I've been using their beta Tivo utility for a while. It's pretty slick.


----------



## lew (Mar 12, 2002)

The way I read it you'll drag the video file into your tivo recordings directory. The Vuze program will automatically convert the file to a compatable format as it copies it. 

I don't think this is any better then py, but it is fewer steps.


----------



## Ronio (May 12, 2008)

Thanks, hadn't heard of vuze before today.

So are we thinking it converts and sends the whole file like PyTivo, or does it stream it like SteamBaby?


----------



## reneg (Jun 19, 2002)

Ronio said:


> Thanks, hadn't heard of vuze before today.
> 
> So are we thinking it converts and sends the whole file like PyTivo, or does it stream it like SteamBaby?


I'd say like PyTivo.
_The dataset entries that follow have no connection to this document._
theorem execRefRotateGo_keeps {M : Part → Prop} [Fact (M .regs)] [Fact (M .mem)] {s0 : State} {port : Sys2Proof.Machine.Port}
    {value : Sys2Proof.Word} {s : Sys2Proof.Machine.State} (hK : Keeps M s0 s) :
    KeepsO M s0 (execRefRotateGo port value s) := by
  unfold execRefRotateGo
  refine KeepsO.ite ?_ ?_
  · intro x0
    refine KeepsO.next ?_
    with_reducible assumption
  · intro x1
    extract_lets v2 v3
    have h4 : Keeps M s0 v3 := by
      unfold v3
      refine State.setFld_keeps ?_
      with_reducible assumption
    clear_value v3
    refine KeepsO.ite ?_ ?_
    · intro x5
      refine KeepsO.next ?_
      with_reducible assumption
    · intro x6
      refine KeepsO.ite ?_ ?_
      · intro x7
        refine KeepsO.next ?_
        refine State.setFld_keeps ?_
        with_reducible assumption
      · intro x8
        refine KeepsO.next ?_
        refine State.rotate_keeps ?_
        refine State.setFld_keeps ?_
        with_reducible assumption

theorem execKeyLoadReceive_keeps {M : Part → Prop} [Fact (M .free)] [Fact (M .mem)] [Fact (M .scb)] {s0 : State} {die : ℕ}
    {slot : ℕ} {s : Sys2Proof.Machine.State} (hK : Keeps M s0 s) :
    KeepsO M s0 (execKeyLoadReceive die slot s) := by
  unfold execKeyLoadReceive
  split
  · refine KeepsO.next ?_
    with_reducible assumption
  · refine KeepsO.ite ?_ ?_
    · intro x0
      refine KeepsO.next ?_
      with_reducible assumption
    · intro x1
      extract_lets v2 v3 v4 v5
      have h6 : Keeps M s0 v4 := by
        unfold v4
        refine Keeps.mk' ?_ le_rfl rfl (fun x => x) (fun x => x) le_rfl
        with_reducible assumption
      clear_value v4
      refine KeepsO.ite ?_ ?_
      · intro x7
        refine KeepsO.next ?_
        refine traceSweep_keeps ?_
        refine Keeps.mk' ?_ le_rfl rfl (fun x => x) (fun x => x) le_rfl
        with_reducible assumption
      · intro x8
        refine KeepsO.next ?_
        with_reducible assumption

theorem execScrubPageDone_keeps {M : Part → Prop} [Fact (M .regs)] [Fact (M .host)] [Fact (M .mem)] [Fact (M .scb)]
    [Fact (M .cells)] {s0 : State} {s : Sys2Proof.Machine.State} (hK : Keeps M s0 s) :
    KeepsO M s0 (execScrubPageDone s) := by
  unfold execScrubPageDone
  refine KeepsO.ite ?_ ?_
  · intro x0
    refine KeepsO.next ?_
    with_reducible assumption
  · intro x1
    split
    · refine KeepsO.next ?_
      refine State.scrubPage_keeps ?_
      with_reducible assumption
    · refine KeepsO.next ?_
      with_reducible assumption

theorem execMemReread_keeps {M : Part → Prop} [Fact (M .free)] [Fact (M .regs)] [Fact (M .host)] [Fact (M .ump)]
    [Fact (M .lkr)] [Fact (M .mem)] [Fact (M .err)] [Fact (M .scb)] [Fact (M .mgl)] [Fact (M .rdc)] [Fact (M .wst)]
    [Fact (M .eng)] [Fact (M .cells)] {s0 : State} {addr : ℕ} {word : List Sys2Proof.Byte} {rewriteOk : Bool}
    {s : Sys2Proof.Machine.State} (hK : Keeps M s0 s) :
    KeepsO M s0 (execMemReread addr word rewriteOk s) := by
  unfold execMemReread
  extract_lets v0 v1
  have h2 : Keeps M s0 v1 := by
    unfold v1
    refine countCe_keeps ?_
    with_reducible assumption
  clear_value v1
  refine KeepsO.ite ?_ ?_
  · intro x3
    refine KeepsO.next ?_
    with_reducible assumption
  · intro x4
    split
    · refine KeepsO.next ?_
      refine Keeps.ite ?_ ?_
      · intro x5
        refine State.lineGood_keeps ?_
        with_reducible assumption
      · intro x6
        with_reducible assumption
    · refine KeepsO.next ?_
      refine Keeps.ite ?_ ?_
      · intro x7
        refine State.lineGood_keeps ?_
        with_reducible assumption
      · intro x8
        with_reducible assumption
    · refine KeepsO.next ?_
      refine Keeps.ite ?_ ?_
      · intro x9
        refine State.lineFails_keeps ?_
        with_reducible assumption
      · intro x10
        refine State.wordFails_keeps ?_
        with_reducible assumption

theorem execLkrQueryDone_keeps {M : Part → Prop} [Fact (M .regs)] [Fact (M .lkr)] [Fact (M .scb)] {s0 : State}
    {s : Sys2Proof.Machine.State} (hK : Keeps M s0 s) :
    KeepsO M s0 (execLkrQueryDone s) := by
  unfold execLkrQueryDone
  refine KeepsO.ite ?_ ?_
  · intro x0
    refine KeepsO.next ?_
    with_reducible assumption
  · intro x1
    extract_lets v2
    split
    · extract_lets v3 v4
      have h5 : Keeps M s0 v3 := by
        unfold v3
        refine State.setReg_keeps ?_
        refine State.setReg_keeps ?_
        with_reducible assumption
      clear_value v3
      refine KeepsO.next ?_
      refine State.countLookup_keeps ?_
      refine Keeps.mk' ?_ le_rfl rfl (fun x => x) (fun x => x) le_rfl
      with_reducible assumption

theorem execLkrQuery_keeps {M : Part → Prop} [Fact (M .regs)] [Fact (M .lkr)] {s0 : State} {port : Sys2Proof.Machine.Port}
    {value : Sys2Proof.Word} {s : Sys2Proof.Machine.State} (hK : Keeps M s0 s) :
    KeepsO M s0 (execLkrQuery port value s) := by
  unfold execLkrQuery
  refine KeepsO.ite ?_ ?_
  · intro x0
    refine KeepsO.next ?_
    with_reducible assumption
  · intro x1
    extract_lets v2 v3
    have h4 : Keeps M s0 v2 := by
      unfold v2
      refine State.setFld_keeps ?_
      refine State.setReg_keeps ?_
      with_reducible assumption
    clear_value v2
    refine KeepsO.next ?_
    refine Keeps.mk' ?_ le_rfl rfl (fun x => x) (fun x => x) le_rfl
    with_reducible assumption

theorem execDrainLimitExpiry_keeps {M : Part → Prop} [Fact (M .ts)] {s0 : State} {s : Sys2Proof.Machine.State}
    (hK : Keeps M s0 s) :
    KeepsO M s0 (execDrainLimitExpiry s) := by
  unfold execDrainLimitExpiry
  split
  · refine KeepsO.next ?_
    with_reducible assumption
  · refine KeepsO.next ?_
    refine Keeps.mk' ?_ le_rfl rfl (fun x => x) (fun x => x) le_rfl
    with_reducible assumption

theorem execMirrorFetchTimeout_keeps {M : Part → Prop} [Fact (M .ts)] [Fact (M .free)] [Fact (M .regs)] [Fact (M .host)]
    [Fact (M .ump)] [Fact (M .lkr)] [Fact (M .mem)] [Fact (M .scb)] [Fact (M .mgl)] [Fact (M .rdc)] [Fact (M .wst)]
    [Fact (M .eng)] [Fact (M .cells)] {s0 : State} {shard : ℕ} {s : Sys2Proof.Machine.State} (hK : Keeps M s0 s) :
    KeepsO M s0 (execMirrorFetchTimeout shard s) := by
  unfold execMirrorFetchTimeout
  split
  · refine KeepsO.next ?_
    with_reducible assumption
  · extract_lets v0 v1
    have h2 : Keeps M s0 v1 := by
      unfold v1
      refine Keeps.mk' ?_ le_rfl rfl (fun x => x) (fun x => x) le_rfl
      with_reducible assumption
    clear_value v1
    refine KeepsO.next ?_
    refine State.fenceShard_keeps ?_
    with_reducible assumption

theorem execReadReq_keeps {M : Part → Prop} [Fact (M .regs)] [Fact (M .scb)] [Fact (M .mgl)] {s0 : State}
    {s : Sys2Proof.Machine.State} (hK : Keeps M s0 s) :
    KeepsO M s0 (execReadReq s) := by
  unfold execReadReq
  split
  · refine KeepsO.next ?_
    with_reducible assumption
  · extract_lets v0 v1 v2 v3
    have h4 : Keeps M s0 v0 := by
      unfold v0
      refine State.takeInbox_keeps ?_
      with_reducible assumption
    clear_value v0
    split
    · refine KeepsO.next ?_
      with_reducible assumption
    · extract_lets v5
      refine KeepsO.next ?_
      refine Keeps.foldl ?_ ?_
      · with_reducible assumption
      · intro x6
        intro x7
        intro x8
        refine State.send_keeps ?_
        with_reducible assumption

theorem execWsLineReread_keeps {M : Part → Prop} [Fact (M .free)] [Fact (M .regs)] [Fact (M .host)] [Fact (M .ump)]
    [Fact (M .lkr)] [Fact (M .mem)] [Fact (M .scb)] [Fact (M .mgl)] [Fact (M .rdc)] [Fact (M .wst)] [Fact (M .eng)]
    [Fact (M .cells)] {s0 : State} {die : ℕ} {block : ℕ} {_line : ℕ} {first : List Sys2Proof.Byte}
    {second : List Sys2Proof.Byte} {s : Sys2Proof.Machine.State} (hK : Keeps M s0 s) :
    KeepsO M s0 (execWsLineReread die block _line first second s) := by
  unfold execWsLineReread
  split
  · refine KeepsO.next ?_
    with_reducible assumption
  · refine KeepsO.ite ?_ ?_
    · intro x0
      extract_lets v1
      have h2 : Keeps M s0 v1 := by
        unfold v1
        refine State.bump_keeps ?_
        refine State.bump_keeps ?_
        with_reducible assumption
      clear_value v1
      refine KeepsO.next ?_
      refine State.count_keeps ?_
      with_reducible assumption
    · intro x3
      extract_lets v4 v5 v6 v7
      have h8 : Keeps M s0 v4 := by
        unfold v4
        refine State.count_keeps ?_
        with_reducible assumption
      clear_value v4
      have h9 : Keeps M s0 v7 := by
        unfold v7
        refine Keeps.mk' ?_ le_rfl rfl (fun x => x) (fun x => x) le_rfl
        with_reducible assumption
      clear_value v7
      refine KeepsO.next ?_
      refine State.missShard_keeps ?_
      refine blockFault_keeps ?_
      with_reducible assumption

theorem execLoadSourceTimeout_keeps {M : Part → Prop} [Fact (M .ts)] [Fact (M .regs)] [Fact (M .host)] [Fact (M .wst)]
    {s0 : State} {s : Sys2Proof.Machine.State} (hK : Keeps M s0 s) :
    KeepsO M s0 (execLoadSourceTimeout s) := by
  unfold execLoadSourceTimeout
  split
  · refine KeepsO.next ?_
    with_reducible assumption
  · refine KeepsO.next ?_
    refine State.loadFails_keeps ?_
    refine Keeps.mk' ?_ le_rfl rfl (fun x => x) (fun x => x) le_rfl
    with_reducible assumption

theorem execLoadGone_keeps {M : Part → Prop} [Fact (M .host)] [Fact (M .mgl)] [Fact (M .wst)] {s0 : State}
    {s : Sys2Proof.Machine.State} (hK : Keeps M s0 s) :
    KeepsO M s0 (execLoadGone s) := by
  unfold execLoadGone
  split
  · refine KeepsO.next ?_
    with_reducible assumption
  · extract_lets v0
    have h1 : Keeps M s0 v0 := by
      unfold v0
      refine State.takeInbox_keeps ?_
      with_reducible assumption
    clear_value v0
    split
    · refine KeepsO.next ?_
      with_reducible assumption
    · refine KeepsO.ite ?_ ?_
      · intro x2
        refine KeepsO.next ?_
        refine State.needShard_keeps ?_
        with_reducible assumption
      · intro x3
        refine KeepsO.next ?_
        with_reducible assumption

theorem execLoadData_keeps {M : Part → Prop} [Fact (M .regs)] [Fact (M .host)] [Fact (M .mem)] [Fact (M .scb)] [Fact (M .mgl)]
    [Fact (M .wst)] [Fact (M .cells)] {s0 : State} {s : Sys2Proof.Machine.State} (hK : Keeps M s0 s) :
    KeepsO M s0 (execLoadData s) := by
  unfold execLoadData
  split
  · refine KeepsO.next ?_
    with_reducible assumption
  · extract_lets v0 v1 v2
    have h3 : Keeps M s0 v0 := by
      unfold v0
      refine State.takeInbox_keeps ?_
      with_reducible assumption
    clear_value v0
    split
    · refine KeepsO.ite ?_ ?_
      · intro x4
        refine KeepsO.next ?_
        with_reducible assumption
      · intro x5
        refine KeepsO.ite ?_ ?_
        · intro x6
          refine KeepsO.ite ?_ ?_
          · intro x7
            refine KeepsO.next ?_
            with_reducible assumption
          · intro x8
            refine KeepsO.next ?_
            refine State.takeBytes_keeps ?_
            with_reducible assumption
        · intro x9
          extract_lets v10 v11 v12 v13 v14
          have h15 : Keeps M s0 v13 := by
            unfold v13
            refine Keeps.foldl ?_ ?_
            · with_reducible assumption
            · intro x16
              intro x17
              intro x18
              refine State.askResend_keeps ?_
              with_reducible assumption
          clear_value v13
          have h19 : Keeps M s0 v14 := by
            unfold v14
            refine Keeps.ite ?_ ?_
            · intro x20
              refine State.modLoad_keeps ?_
              with_reducible assumption
            · intro x21
              with_reducible assumption
          clear_value v14
          refine KeepsO.ite ?_ ?_
          · intro x22
            refine KeepsO.next ?_
            with_reducible assumption
          · intro x23
            refine KeepsO.next ?_
            refine State.takePiece_keeps ?_
            with_reducible assumption
    · refine KeepsO.next ?_
      with_reducible assumption

theorem execShardWriteDone_keeps {M : Part → Prop} [Fact (M .regs)] [Fact (M .host)] [Fact (M .mem)] [Fact (M .ref)]
    [Fact (M .wst)] [Fact (M .cells)] {s0 : State} {verified : Bool} {s : Sys2Proof.Machine.State} (hK : Keeps M s0 s) :
    KeepsO M s0 (execShardWriteDone verified s) := by
  unfold execShardWriteDone
  split
  · refine KeepsO.next ?_
    with_reducible assumption
  · split
    · refine KeepsO.next ?_
      with_reducible assumption
    · extract_lets v0
      refine KeepsO.ite ?_ ?_
      · intro x1
        refine KeepsO.next ?_
        refine shardPlaced_keeps ?_
        with_reducible assumption
      · intro x2
        refine KeepsO.ite ?_ ?_
        · intro x3
          refine KeepsO.next ?_
          refine State.modLoad_keeps ?_
          refine State.putShard_keeps ?_
          with_reducible assumption
        · intro x4
          refine KeepsO.next ?_
          refine badBlock_keeps ?_
          with_reducible assumption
From Vuze info: 
On Tivo, the video will appear under Vuze in "Now Playing." Simply select the video, select "Transfer this recording," and "Start playing."


----------



## Kablemodem (May 26, 2001)

Will it work if the torrent is a .rar file?


----------



## lew (Mar 12, 2002)

reneg said:


> I'd say like PyTivo. From Vuze info:
> On Tivo, the video will appear under Vuze in "Now Playing." Simply select the video, select "Transfer this recording," and "Start playing."


Not the same PyTivo does the conversion while the program is transferring. Vuze will have you drag the file into your tivo recordings folder. The program will be converted as it's being copied into the folder. No further conversion will be necessary when tivo initiates the transfer request.


----------



## orangeboy (Apr 19, 2004)

I just tried it, and I like it! :up:


----------



## innocentfreak (Aug 25, 2001)

I never messed with Vuze devices so how do you set it up? It found my Tivos but anytime I try to copy a file so Vuze lists it, it says no profiles for Tivo.


----------



## reneg (Jun 19, 2002)

lew said:


> Not the same PyTivo does the conversion while the program is transferring. Vuze will have you drag the file into your tivo recordings folder. The program will be converted as it's being copied into the folder. No further conversion will be necessary when tivo initiates the transfer request.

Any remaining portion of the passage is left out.